* _Supplied data_
/-- The window request meets a husk or a poisoned block: counted, with its event. -/
def State.formErrZ (s : State) (r : ZReq) (win : Nat) (h : Word) (off : Nat) : State :=
  let s1 := s.answerZ r onesLine true
  ({ s1 with host := { s1.host with formErr := s1.host.formErr + 1 } }).raise 0x0110 Sev.notice Uk.window win
    win h.toNat (off / 4096)

/-- The line is granted to a reader: a new entry, or the reader among the holders of its entry. An entry of
an older epoch whose line has since been mapped differently is back-invalidated at once (R374). -/
def State.grantZ (s : State) (r : ZReq) (h : Word) (off : Nat) : State :=
  let n := s.host.grants + 1
  let s1 := { s with host := { s.host with grants := n } }
  let s2 := match s1.dirEnt r.port r.dpa with
    | some _ => s1.setDir (fun e => if e.isAt r.port r.dpa then
        { e with excl := r.excl, holders := e.holders.filter (fun x => decide (x ≠ r.spid)) ++ [r.spid], order := n } else e)
    | none => { s1 with host := { s1.host with dir := s1.host.dir ++
        [{ port := r.port, dpa := r.dpa, handle := h, off := off, epoch := r.epoch, excl := r.excl
           holders := [r.spid], order := n }] } }
  if r.epoch ≠ s2.host.epoch ∧ zloc s2.host.wins r.port r.dpa.toNat ≠ some (h, off) then
    s2.invalidate (fun e => e.isAt r.port r.dpa)
  else s2

/-- What a request must wait for: the holders to be back-invalidated first, in this order of the rules: an
entry of another epoch; every other holder before an exclusive grant or a write; an exclusive holder, or
the least recently granted of eight, before a shared grant. None: it waits for nothing. -/
def DirEnt.blocks (e : DirEnt) (r : ZReq) : Option (Nat → Bool) :=
  if e.epoch ≠ r.epoch then some (fun _ => true)
  else
    let other := fun (h : Nat) => decide (h ≠ r.spid)
    if r.write.isSome || r.excl then (if e.holders.any other then some other else none)
    else if e.excl then (if e.holders.any other then some other else none)
    else if 8 ≤ e.holders.length ∧ !(e.holders.contains r.spid) then
      (match e.holders with | h :: _ => some (fun x => decide (x = h)) | [] => none)
    else none

/-- Served under its mapping: one transaction of the window's class at the port. -/
def State.serveZ (s : State) (r : ZReq) (n : Nat) (w : ZWin) (off : Nat) : State :=
  let s1 := s.charge (64 + r.port) w.cls (some w.party) 1
  if !(s1.lineOk w.handle off) then s1.formErrZ r n w.handle off
  else match r.write with
    | some data => (s1.writeLine64 w.handle off data).answerZ r 0 false
    | none => (s1.answerZ r (s1.readLine64 w.handle off) false).grantZ r w.handle off

/-- One attempt at a request: served, or made to wait (true). -/
def State.tryZ (s : State) (r : ZReq) : State × Bool :=
  match zmap (s.winsOf r.epoch) r.port r.dpa.toNat with
  | none => (s.urZ r, false)
  | some (n, w, off) =>
    match s.dirEnt r.port r.dpa with
    | some e =>
      match e.blocks r with
      | some p => ((s.setDir (fun x => if x.isAt r.port r.dpa then x.snoop p else x)).snoopAll, true)
      | none => (s.serveZ r n w off, false)
    | none =>
      if r.write.isNone ∧ dirSize ≤ s.host.dir.length then
        match s.oldestEnt with
        | some o =>
          if o.due.isEmpty && o.snooped.isEmpty then
            let s1 := s.invalidate (fun e => e.isAt o.port o.dpa)
            ({ s1 with host := { s1.host with dirOvf := s1.host.dirOvf + 1 } }, true)
          else (s, true)
        | none => (s, true)
      else (s.serveZ r n w off, false)

/-- Requests that wait are tried again in order of arrival; those that still wait stay. -/
def State.retryZ (s : State) : State :=
  if !s.active then s
  else s.host.waits.foldl (fun (st : State) r =>
    let x := st.tryZ r
    if x.2 then { x.1 with host := { x.1.host with waits := x.1.host.waits ++ [r] } } else x.1)
    { s with host := { s.host with waits := [] } }

/-- Hold a window request until ACTIVE (R255): one that will be served, or that will be answered UR. -/
def State.holdZ (s : State) (r : ZReq) (ok : Bool) : State :=
  (if ok then { s with host := { s.host with waits := s.host.waits ++ [r] } }
   else { s with host := { s.host with asks := s.host.asks ++ [HostAsk.window r] } }).wake Wk.host

/-- A window request arrives: tagged with the current epoch; held until ACTIVE while the module sleeps
(R255, R374). A port in D3hot takes none (R256). -/
def State.arriveZ (s : State) (r : ZReq) : State :=
  if (s.hport r.port).d3hot then s
  else if !s.active then s.holdZ r (s.zport r.port)
  else if !(s.zport r.port) then s.urZ r
  else
    let x := s.tryZ r
    if x.2 then { x.1 with host := { x.1.host with waits := x.1.host.waits ++ [r] } } else x.1

/-- The DPA of the line that holds an address. -/
def dpaLine (dpa : BitVec 39) : BitVec 39 := dpa &&& ~~~ 63#39

def execMemrd (port spid : Nat) (dpa : BitVec 39) (excl : Bool) (s : State) : Outcome :=
  .next (s.arriveZ ⟨port, spid, dpaLine dpa, none, excl, s.host.epoch, 0⟩)

/-- A write as it arrives: it takes the next order number (R373). -/
def State.writeZ (s : State) (port spid : Nat) (dpa : BitVec 39) (data : BitVec 512) : ZReq :=
  ⟨port, spid, dpaLine dpa, some data, false, s.host.epoch, s.host.grants + 1⟩

/-- The order number is taken. -/
def State.numberZ (s : State) : State := { s with host := { s.host with grants := s.host.grants + 1 } }

def execMemwr (port spid : Nat) (dpa : BitVec 39) (data : BitVec 512) (s : State) : Outcome :=
  .next (s.numberZ.arriveZ (s.writeZ port spid dpa data))

/-- A partial write is served only with every byte enable set; otherwise UR (R369). -/
def execMemwrptl (port spid : Nat) (dpa : BitVec 39) (data : BitVec 512) (be : BitVec 64) (s : State) : Outcome :=
  .next (
    let r := s.writeZ port spid dpa data
    if be = BitVec.allOnes 64 ∨ (s.hport port).d3hot then s.numberZ.arriveZ r
    else if s.active then s.urZ r else s.holdZ r false)

/-! ## Acknowledgments and write-backs (R371) -/

/-- Dirty data land at the location the entry records. -/
def State.landZ (s : State) (e : DirEnt) (data : BitVec 512) : State :=
  if s.lineOk e.handle e.off then s.writeLine64 e.handle e.off data else s

/-- A holder no longer holds the line; an entry without holders is gone. -/
def State.dropHolder (s : State) (port : Nat) (dpa : BitVec 39) (spid : Nat) : State :=
  let f := fun (e : DirEnt) => if e.isAt port dpa then
    { e with holders := e.holders.filter (fun x => decide (x ≠ spid)), due := e.due.filter (fun x => decide (x ≠ spid))
             snooped := e.snooped.filter (fun x => decide (x ≠ spid)) } else e
  { s with host := { s.host with dir := (s.host.dir.map f).filter (fun e => !e.holders.isEmpty) } }

def execBisnpAck (port : Nat) (dpa : BitVec 39) (spid : Nat) (dirty : Option (BitVec 512)) (s : State) : Outcome :=
  .next (
    match s.dirEnt port (dpaLine dpa) with
    | some e =>
      if e.snooped.contains spid then
        let s1 := match dirty with | some x => if e.excl then s.landZ e x else s | none => s
        (s1.dropHolder port (dpaLine dpa) spid).snoopAll.retryZ
      else s
    | none => s)

def execDirtyWriteback (port : Nat) (dpa : BitVec 39) (spid : Nat) (data : BitVec 512) (s : State) : Outcome :=
  .next (
    match s.dirEnt port (dpaLine dpa) with
    | some e =>
      if e.excl && e.holders.contains spid then
        ((s.landZ e data).dropHolder port (dpaLine dpa) spid).snoopAll.retryZ
      else s
    | none => s)

/-! ## Epochs (R374 to R376) -/

/-- The shadow of one window: its pending writes over its applied values. -/
def winWrite (wins : Table ZWin) (p : PendWrite) : Table ZWin :=
  let w := Table.get {} wins p.inst
  let w' : ZWin := match p.off with
    | 0x10 => { w with en := p.bit 31 w.en, port := p.bits 28 w.port, log2 := p.bits 16 w.log2
                       party := p.bits 8 w.party, cls := p.bits 0 w.cls }
    | 0x14 => { w with base := BitVec.ofNat 39 (w.base.toNat / 2 ^ 32 * 2 ^ 32 + p.num 28 4 * 2 ^ 28) }
    | 0x18 => { w with base := BitVec.ofNat 39 (p.num 0 7 * 2 ^ 32 + w.base.toNat % 2 ^ 32) }
    | 0x1C => { w with handle := p.value }
    | 0x20 => { w with off := p.bits 0 w.off }
    | _ => w
  Table.put {} wins p.inst w'

/-- The writes that form the window shadow. -/
def winShadow (p : PendWrite) : Word :=
  if p.block = Blk.win.num ∧ 0x10 ≤ p.off ∧ p.off ≤ 0x20 then 0xFFFFFFFF else 0

/-- The mapping that the shadow forms. -/
def State.shadowWins (s : State) : Table ZWin :=
  (s.regs.shadows.filter (fun p => decide (winShadow p ≠ 0))).foldl winWrite s.host.wins

/-- Steps 3 and 4 of R374: the new mapping, and back-invalidation of what it maps differently. -/
def State.switchTo (s : State) (wins : Table ZWin) : State :=
  let s1 := { s with host := { s.host with
    old := s.host.old ++ [(s.host.epoch, s.host.wins)], epoch := s.host.epoch + 1, wins := wins, switching := true } }
  s1.invalidate (fun e => decide (zloc wins e.port e.dpa.toNat ≠ some (e.handle, e.off)))

/-- GO: the shadow is checked and switched to, or discarded. -/
def State.winGo (s : State) : State :=
  let wins := s.shadowWins
  let s1 := s.dropPend winShadow
  match s.badWin wins with
  | some n =>
    ({ s1 with host := { s1.host with reject := true, goWait := false } }).raise 0x0111 Sev.notice Uk.window n n 0 0
  | none => { (s1.switchTo wins) with host := { (s1.switchTo wins).host with goWait := false } }

/-- GO is written: the switch comes at the end of its count, or of the count in which SWITCHING clears. -/
def State.winSwitch (s : State) : State := { s with host := { s.host with goWait := true } }

/-- The end of a count: a GO that waits for no earlier switch is checked and switched to. -/
def State.winTurn (s : State) : State := if s.host.goWait && !s.host.switching then s.winGo else s

def execWinSwitchGo (s : State) : Outcome := .next s.winSwitch

/-- Some enabled window of the mapping maps the extent. -/
def mapsExtent (wins : Table ZWin) (h : Word) : Bool := wins.any (fun e => e.2.en && decide (e.2.handle = h))

/-- A revocation point disables every window of the extent at a new epoch; the shadow stands. -/
def State.switchRevoke (s : State) (h : Word) : State :=
  if mapsExtent s.host.wins h then
    s.switchTo (s.host.wins.map (fun (e : Nat × ZWin) => if e.2.handle = h then (e.1, { e.2 with en := false }) else e))
  else s

/-- Nothing of an older epoch is left: no request waits, and no line that the mapping changed is held. -/
def State.epochDrained (s : State) : Bool :=
  !(s.host.waits.any (fun r => decide (r.epoch ≠ s.host.epoch))) &&
    !(s.host.dir.any (fun e => decide (zloc s.host.wins e.port e.dpa.toNat ≠ some (e.handle, e.off))))

def execEpochDrainEnd (s : State) : Outcome :=
  .next (
    if s.host.switching && s.epochDrained then { s with host := { s.host with switching := false, old := [] } } else s)

/-- Back-invalidation of an extent's window lines, and the switch that removed its windows, are done
(R305, R376).
(DESIGN CHOICE, assumption 28.) -/
def State.windowsGone (s : State) (h : Word) : Bool :=
  !(s.host.dir.any (fun e => decide (e.handle = h))) &&
    !(s.host.switching && s.host.old.any (fun e => mapsExtent e.2 h))

/-! ## Native brackets (R373) -/

/-- The entry belongs to a window of the applied mapping. -/
def State.entOf (s : State) (n : Nat) (e : DirEnt) : Bool :=
  match zmap s.host.wins e.port e.dpa.toNat with | some x => decide (x.1 = n) | none => false

/-- Back-invalidate the lines of window `n` granted from `lo` on. -/
def State.invalidateWin (s : State) (n lo : Nat) : State :=
  s.invalidate (fun e => s.entOf n e && decide (lo ≤ e.order))

/-- No line of window `n` granted from `lo` on and before `hi` is held. -/
def State.winClear (s : State) (n lo hi : Nat) : Bool :=
  !(s.host.dir.any (fun e => s.entOf n e && decide (lo ≤ e.order) && decide (e.order < hi)))

/-! ## Link loss (R377) -/

/-- A port that carries windows loses its link; the host requests it held for the module's wake are gone too. -/
def State.windowsLost (s : State) (port : Nat) : State :=
  let lost := (s.host.dir.filter (fun e => decide (e.port = port) && e.excl)).length
  let s1 := { s with host := { s.host with
    waits := s.host.waits.filter (fun r => decide (r.port ≠ port))
    asks := s.host.asks.filter (fun a => decide (a.port ≠ port))
    dir := s.host.dir.filter (fun e => decide (e.port ≠ port)) } }
  if s.host.wins.any (fun e => e.2.en && decide (e.2.port.toNat = port)) then
    (s1.raise 0x0112 Sev.error Uk.window port port lost 0).retryZ
  else s1.retryZ

end Sys2Proof.Machine
end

* _Your assignment_
If a line comes after the one with "let n := s.host.grants + 1", leave it out; reproduce exactly every line of the material from the first up to and including that one.

* _Response_
/-- The window request meets a husk or a poisoned block: counted, with its event. -/
def State.formErrZ (s : State) (r : ZReq) (win : Nat) (h : Word) (off : Nat) : State :=
  let s1 := s.answerZ r onesLine true
  ({ s1 with host := { s1.host with formErr := s1.host.formErr + 1 } }).raise 0x0110 Sev.notice Uk.window win
    win h.toNat (off / 4096)

/-- The line is granted to a reader: a new entry, or the reader among the holders of its entry. An entry of
an older epoch whose line has since been mapped differently is back-invalidated at once (R374). -/
def State.grantZ (s : State) (r : ZReq) (h : Word) (off : Nat) : State :=
  let n := s.host.grants + 1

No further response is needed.